Brett Moore:
a crisis on top of a crisis
Brett Moore, LF ’16, is chief of the Shelter and Settlement Section of the Office of United Nations High Commissioner for Refugees, where he synchronizes preparedness actions and disaster response among humanitarian shelter actors. Prior to joining UNHCR, he was Humanitarian Shelter, Infrastructure, and Reconstruction advisor with World Vision International, coordinating humanitarian response for significant global emergencies and guiding rebuilding efforts for disaster and conflict affected communities. He spoke about his work at a Loeb community gathering in April.
My job with UNHCR has two elements to it. One is responsibility for coordination among humanitarian agencies that provide shelter responses in conflict or disaster emergencies. The second part of my job is the oversight of UNHCR’s global shelter and settlement program, supporting people in need who have been displaced by conflict. We have shelter and settlement operations in about 46 countries, and although around 75 million people are forcibly displaced, our work only reaches those who are the most needy and vulnerable. They are in urban areas, rural areas, transit centers, and reception centers on borders, but the majority of the people we support – nearly 4 million – are those in refugee camps. By any other measure we’re one of the largest urban planners or designers in the world. UNHCR was established nearly 70 years ago with most of the program being humanitarian response, but we do permanent infrastructure projects as well, like housing, health, education, and international protection.
In many countries these highly vulnerable populations can’t access government services–they’re not allowed to send their children to school or to access public health care or to buy and sell land and property. Some of the camps are inaccessible while others are open, and some have been there for 30 or 40 years and are indistinguishable from villages. It’s a challenging and resource constrained environment, and then on top of that, COVID-19 arrived and forced us to change direction.
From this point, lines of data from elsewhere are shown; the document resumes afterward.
/-! ## Environment and reset -/

/-- Rules R160 to R163: each transition of the clock tree, where it is enabled, sets its one status input and writes nothing
else. -/
def Obligations.EnvironmentTransitionsSetOneInput : Prop :=
  ∀ s : State,
    (s.cr.hseon = true → s.cr.hserdy = false → applyMove (.env .hseRdy) s = .next { s with cr.hserdy := true })
    ∧ (s.cr.pllon = true → s.cr.pllrdy = false → applyMove (.env .pllRdy) s = .next { s with cr.pllrdy := true })
    ∧ (s.cfgr.sws ≠ s.cfgr.sw → applyMove (.env .switch) s = .next { s with cfgr.sws := s.cfgr.sw })

/-- THE MODEL'S CHOICE (log 2): a transition drawn while it is not enabled is a stutter. The spec gives it no step there; that it
changes nothing is the model's. -/
def Obligations.ATransitionDrawnWhileDisabledChangesNothing : Prop :=
  ∀ s : State,
    (s.cr.hseon = false ∨ s.cr.hserdy = true → applyMove (.env .hseRdy) s = .next s)
    ∧ (s.cr.pllon = false ∨ s.cr.pllrdy = true → applyMove (.env .pllRdy) s = .next s)
    ∧ (s.cfgr.sws = s.cfgr.sw → applyMove (.env .switch) s = .next s)

/-- Rule R40: after reset every word of the register space reads 0 but `CUR_SYSCLK`, which reads `F_INT`; the
clock tree's inputs are 0 and the sequencer is in `IDLE` with no start pending. -/
def Obligations.ResetValues : Prop :=
  (∀ o : BitVec 5, memRead Config.params State.reset o = if o = 7#5 then BitVec.ofNat 32 Config.params.fInt else 0#32)
  ∧ (BitVec.ofNat 32 Config.params.fInt).toNat = Config.params.fInt
  ∧ State.reset.cr.hserdy = false ∧ State.reset.cr.pllrdy = false ∧ State.reset.cfgr.sws = 0b00#2
  ∧ State.reset.status.state = 0#4 ∧ State.reset.status.startPend = false

/-- Rules R200, R201: asserting reset from ANY state leaves every register as `State.reset` has it. -/
def Obligations.ResetRestoresEveryRegister : Prop :=
  ∀ s : State,
    let t := resetBlock Config.params s
    t.cr = State.reset.cr ∧ t.cfgr = State.reset.cfgr ∧ t.acr = State.reset.acr ∧ t.status = State.reset.status
    ∧ t.cnt = State.reset.cnt ∧ t.curSysclk = State.reset.curSysclk ∧ t.plan = State.reset.plan ∧ t.fc = State.reset.fc
    ∧ CleanReset t

/-- The move of the reset input: the effect of rule R200 when no commit is running, refused while one is (U4; the model's reading,
log 12). -/
def Obligations.ResetIsRefusedDuringACommit : Prop :=
  ∀ s : State,
    applyMove .reset s
      = if s.status.startPend = true ∨ (s.status.state ≠ 0#4 ∧ s.status.state ≠ 12#4 ∧ s.status.state ≠ 13#4) then
          .refused .resetDuringCommit
        else .next (resetBlock Config.params s)

/-! ## Frequency arithmetic and the plan premise -/

/-- Rules R12, R13: `checked_mul` is the exact product or `ArithmeticOverflow` at 2^32; `checked_div` by a positive divisor is the
exact quotient or `NonIntegerDivision`, never a rounded one; division by a ratio `n/m` is the exact `f * m / n`, both checked. -/
def Obligations.CheckedArithmeticIsExact : Prop :=
  (∀ f k r : Nat, checkedMul f k = .ok r ↔ r = f * k ∧ r < 2 ^ 32)
  ∧ (∀ f k : Nat, checkedMul f k = .error .arithmeticOverflow ↔ 2 ^ 32 ≤ f * k)
  ∧ (∀ f d r : Nat, 0 < d → (checkedDiv f d = .ok r ↔ r * d = f))
  ∧ (∀ f d : Nat, 0 < d → (checkedDiv f d = .error .nonIntegerDivision ↔ ¬ d ∣ f))
  ∧ (∀ f n m r : Nat, 0 < n → (checkedDivRatio f n m = .ok r ↔ r * n = f * m ∧ f * m < 2 ^ 32))

/-- Rule R35: the code-to-ratio tables. -/
def Obligations.RatioTables : Prop :=
  (List.range 16).map (fun c => hdiv (BitVec.ofNat 4 c)) = [1, 1, 1, 1, 1, 1, 1, 1, 2, 4, 8, 16, 64, 128, 256, 512]
  ∧ (List.range 8).map (fun c => pdiv (BitVec.ofNat 3 c)) = [1, 1, 1, 1, 2, 4, 8, 16]
  ∧ (List.range 16).map (fun c => pllmul (BitVec.ofNat 4 c)) = [2, 3, 4, 5, 6, 7, 8, 9, 10, 11, 12, 13, 14, 15, 16, 16]
  ∧ plldiv false = 1 ∧ plldiv true = 2
  ∧ (usbdivNum false, usbdivDen false) = (3, 2) ∧ (usbdivNum true, usbdivDen true) = (1, 1)

/-- Rule R205, row `wf`: a valid plan in a correct encoding is `wf`, for every parameter set. -/
def Obligations.AValidPlanIsWellFormed : Prop :=
  ∀ (cfg : Config.Params) (p : Plan), ValidPlan cfg p → correctlyEncoded cfg p = true → planWf cfg p = true

/-! ## Invariants and headline results -/

/-- The run invariant holds at reset. -/
def Obligations.RunInvariantHoldsAtReset : Prop := RunInv Config.params State.reset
To give one admittedly extreme example, in Northwest Syria there has been a heavy assault since December, which displaced a further 700 thousand people from the province of Idlib toward the Turkish border. It was bitterly cold, and many people died over the winter. What does life threatening mean for them – living in a displacement camp in danger in the middle of a conflict, or the potential of what COVID might bring to their already grim situation? It really is a crisis on top of a crisis in many countries, and there’s a different reality for the poor and the disempowered, including those in slums. Even if they have access to government services, adequate water, housing, or healthcare, the capacity of the host government may be limited, and who would assert the rights of the poor or refugees over the wealthy and privileged? In the US or in Australia, where I’m from, we’re worrying whether we have 22,000 ICU beds. In Sudan, there are 4 ICU beds, in Kenya 17, so only a tiny fraction of the population has access to the resources that we normally enjoy. Apart from these critical early intervention issues, the other big conversations we’re having are anticipating the second and third wave aspects, certainly the economic and social impacts, but also peace and security challenges. All of these occur at various scales and often simultaneously, and they quickly evolve, due to communication and politics, so we’re looking at the local, national, and regional levels.
When people rely on daily income to meet their daily needs, a few days without work is a very serious situation. A few weeks ago, when the Indian government ordered the shutdown within a day or two days, millions of people left Indian cities and walked, sometimes hundreds of kilometers, back to their villages of origin. In this way, COVID-19 is clearly causing serious global population movement. On the one hand it’s keeping people indoors, but on the other hand it’s causing another wave of global displacement. When I think about the countries where we work–like Syria, Yemen, Iraq, Venezuela–which have suffered decades of conflict and religious and ethnic division, it really doesn’t take long to undermine what is very tenuous, fragile peace.
To understand how we prioritize this crisis on so many fronts, it’s important to understand that many of the concepts from developed countries don’t hold in the developing country context or the humanitarian context. “Stay home, wash your hands” doesn’t make sense. Most times people can’t stay at home, and they can’t wash their hands because there isn’t inadequate water, and often you have hundreds of people sharing one water source. Most of the places where the refugees are living don’t have power, so they can’t refrigerate food; they need to go out everyday to the local market and shop. Social distancing as a prime way of preventing transmission doesn’t really work where we are.
There is one significant benefit of often being in a really isolated context: the closure of borders and the separation of many of the camps means the transmission rate has been quite low. Different countries have unique transmission patterns that have to do with settlement density, population, trade, and human movement. But in general, the virus has been transferred along pathways of affluence, even if it is disproportionately affecting the poor and the most vulnerable.